-- Action item --
Look through the entries. Copy each line that has the word "linter".

-- Data for review --
-- ==== Sys2Proof/Laws/MovesShoeOps.lean ====
section
/-! SUPPORT. What each operation of Machine/ShoeOps.lean may change. -/

set_option linter.unreachableTactic false
set_option linter.unusedTactic false
set_option linter.unusedVariables false

namespace Sys2Proof.Machine

theorem writeSheet_moves (s : State) (shoe : Nat) (i : Item) {k0 : Nat} {z0 : State} (hz : Moves k0 z0 s) (hk0 : 1160 &&& k0 = 1160) :
    Moves k0 z0 (writeSheet s shoe i) := by
  refine hz.trans ?_
  clear hz
  unfold writeSheet
  repeat' first
    | with_reducible exact Moves.refl _ _
    | with_reducible assumption
    | with_reducible exact mask_le hk0 (by decide)
    | with_reducible apply Moves.ite
    | with_reducible apply Moves.ite_fst
    | with_reducible (apply State.modShoe_moves)
    | with_reducible (apply postHost_moves)
    | with_reducible (apply raiseSource_moves)
    | with_reducible (apply Moves.foldl)
    | with_reducible (apply Moves.foldl_fst)
    | with_reducible (apply Moves.of_eq; assumption)
    | with_reducible intro _
    | dsimp only
    | split

theorem writeScore_moves (s : State) (shoe : Nat) (v : Nat) {k0 : Nat} {z0 : State} (hz : Moves k0 z0 s) (hk0 : 136 &&& k0 = 136) :
    Moves k0 z0 (writeScore s shoe v) := by
  refine hz.trans ?_
  clear hz
  unfold writeScore
  repeat' first
    | with_reducible exact Moves.refl _ _
    | with_reducible assumption
    | with_reducible exact mask_le hk0 (by decide)
    | with_reducible apply Moves.ite
    | with_reducible apply Moves.ite_fst
    | with_reducible (apply State.modShoe_moves)
    | with_reducible (apply postHost_moves)
    | with_reducible (apply Moves.foldl)
    | with_reducible (apply Moves.foldl_fst)
    | with_reducible (apply Moves.of_eq; assumption)
    | with_reducible intro _
    | dsimp only
    | split

theorem fixOutcomes_moves (s : State) (shoe : Nat) {k0 : Nat} {z0 : State} (hz : Moves k0 z0 s) (hk0 : 128 &&& k0 = 128) :
    Moves k0 z0 (fixOutcomes s shoe) := by
  refine hz.trans ?_
  clear hz
  unfold fixOutcomes
  repeat' first
    | with_reducible exact Moves.refl _ _
    | with_reducible assumption
    | with_reducible exact mask_le hk0 (by decide)
    | with_reducible apply Moves.ite
    | with_reducible apply Moves.ite_fst
    | with_reducible (apply State.modDl_moves)
    | with_reducible (apply Moves.foldl)
    | with_reducible (apply Moves.foldl_fst)
    | with_reducible (apply Moves.of_eq; assumption)
    | with_reducible intro _
    | dsimp only
    | split

theorem holdSheet_moves (s : State) (shoe : Nat) {k0 : Nat} {z0 : State} (hz : Moves k0 z0 s) (hk0 : 128 &&& k0 = 128) :
    Moves k0 z0 (holdSheet s shoe) := by
  refine hz.trans ?_
  clear hz
  unfold holdSheet
  repeat' first
    | with_reducible exact Moves.refl _ _
    | with_reducible assumption
    | with_reducible exact mask_le hk0 (by decide)
    | with_reducible apply Moves.ite
    | with_reducible apply Moves.ite_fst
    | with_reducible (apply State.modShoe_moves)
    | with_reducible (apply Moves.foldl)
    | with_reducible (apply Moves.foldl_fst)
    | with_reducible (apply Moves.of_eq; assumption)
    | with_reducible intro _
    | dsimp only
    | split

theorem moderate_moves (s : State) (shoe : Nat) (k : Nat) (irqNow : Bool) {k0 : Nat} {z0 : State} (hz : Moves k0 z0 s) (hk0 : 1160 &&& k0 = 1160) :
    Moves k0 z0 (moderate s shoe k irqNow) := by
  refine hz.trans ?_
  clear hz
  unfold moderate
  repeat' first
    | with_reducible exact Moves.refl _ _
    | with_reducible assumption
    | with_reducible exact mask_le hk0 (by decide)
    | with_reducible apply Moves.ite
    | with_reducible apply Moves.ite_fst
    | with_reducible (apply State.modShoe_moves)
    | with_reducible (apply raiseSource_moves)
    | with_reducible (apply Moves.foldl)
    | with_reducible (apply Moves.foldl_fst)
    | with_reducible (apply Moves.of_eq; assumption)
    | with_reducible intro _
    | dsimp only
    | split

theorem reportItems_moves (shoe : Nat) (x1 : Nat) (x2 : State) (x3 : Nat) (x4 : Nat) (x5 : Bool) {k0 : Nat} {z0 : State} (hz : Moves k0 z0 x2) (hk0 : 1160 &&& k0 = 1160) :
    Moves k0 z0 (reportItems shoe x1 x2 x3 x4 x5).1 := by
  refine hz.trans ?_
  clear hz
  fun_induction reportItems shoe x1 x2 x3 x4 x5
  all_goals repeat' first
    | with_reducible exact Moves.refl _ _
    | with_reducible assumption
    | with_reducible (refine Moves.trans ?_ (by assumption))
    | with_reducible (refine Moves.trans ?_ (Moves.of_eq (by assumption) (by assumption)))
    | with_reducible exact mask_le hk0 (by decide)
    | with_reducible apply Moves.ite
    | with_reducible apply Moves.ite_fst
    | with_reducible (apply State.modDl_moves)
    | with_reducible (apply holdSheet_moves)
    | with_reducible (apply writeSheet_moves)
    | with_reducible (apply Moves.foldl)
    | with_reducible (apply Moves.foldl_fst)
    | with_reducible (apply Moves.of_eq; assumption)
    | with_reducible intro _
    | dsimp only
    | split

theorem reportItems_pmoves (shoe : Nat) (x1 : Nat) (x2 : State) (x3 : Nat) (x4 : Nat) (x5 : Bool) {z1 : State} {y1 : Nat × Nat × Bool} (he : (reportItems shoe x1 x2 x3 x4 x5) = (z1, y1)) {k0 : Nat} {z0 : State} (hz : Moves k0 z0 x2) (hk0 : 1160 &&& k0 = 1160) :
    Moves k0 z0 z1 := by
  simpa only [he] using reportItems_moves shoe x1 x2 x3 x4 x5 hz hk0

theorem writeOutcomes_moves (s0 : State) (shoe : Nat) {k0 : Nat} {z0 : State} (hz : Moves k0 z0 s0) (hk0 : 1224 &&& k0 = 1224) :
    Moves k0 z0 (writeOutcomes s0 shoe) := by
  refine hz.trans ?_
  clear hz
  unfold writeOutcomes
  repeat' first
    | with_reducible exact Moves.refl _ _
    | with_reducible assumption
    | with_reducible exact mask_le hk0 (by decide)
    | with_reducible apply Moves.ite
    | with_reducible apply Moves.ite_fst
    | with_reducible (apply fixOutcomes_moves)
    | with_reducible (apply holdSheet_moves)
    | with_reducible (apply moderate_moves)
    | with_reducible (apply reportItems_moves)
    | with_reducible (apply reportItems_pmoves; assumption)
    | with_reducible (apply updateLedgerFull_moves)
    | with_reducible (apply writeScore_moves)
    | with_reducible (apply Moves.foldl)
    | with_reducible (apply Moves.foldl_fst)
    | with_reducible (apply Moves.of_eq; assumption)
    | with_reducible intro _
    | dsimp only
    | split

-- Answer for this exercise --
set_option linter.unreachableTactic false
set_option linter.unusedTactic false
set_option linter.unusedVariables false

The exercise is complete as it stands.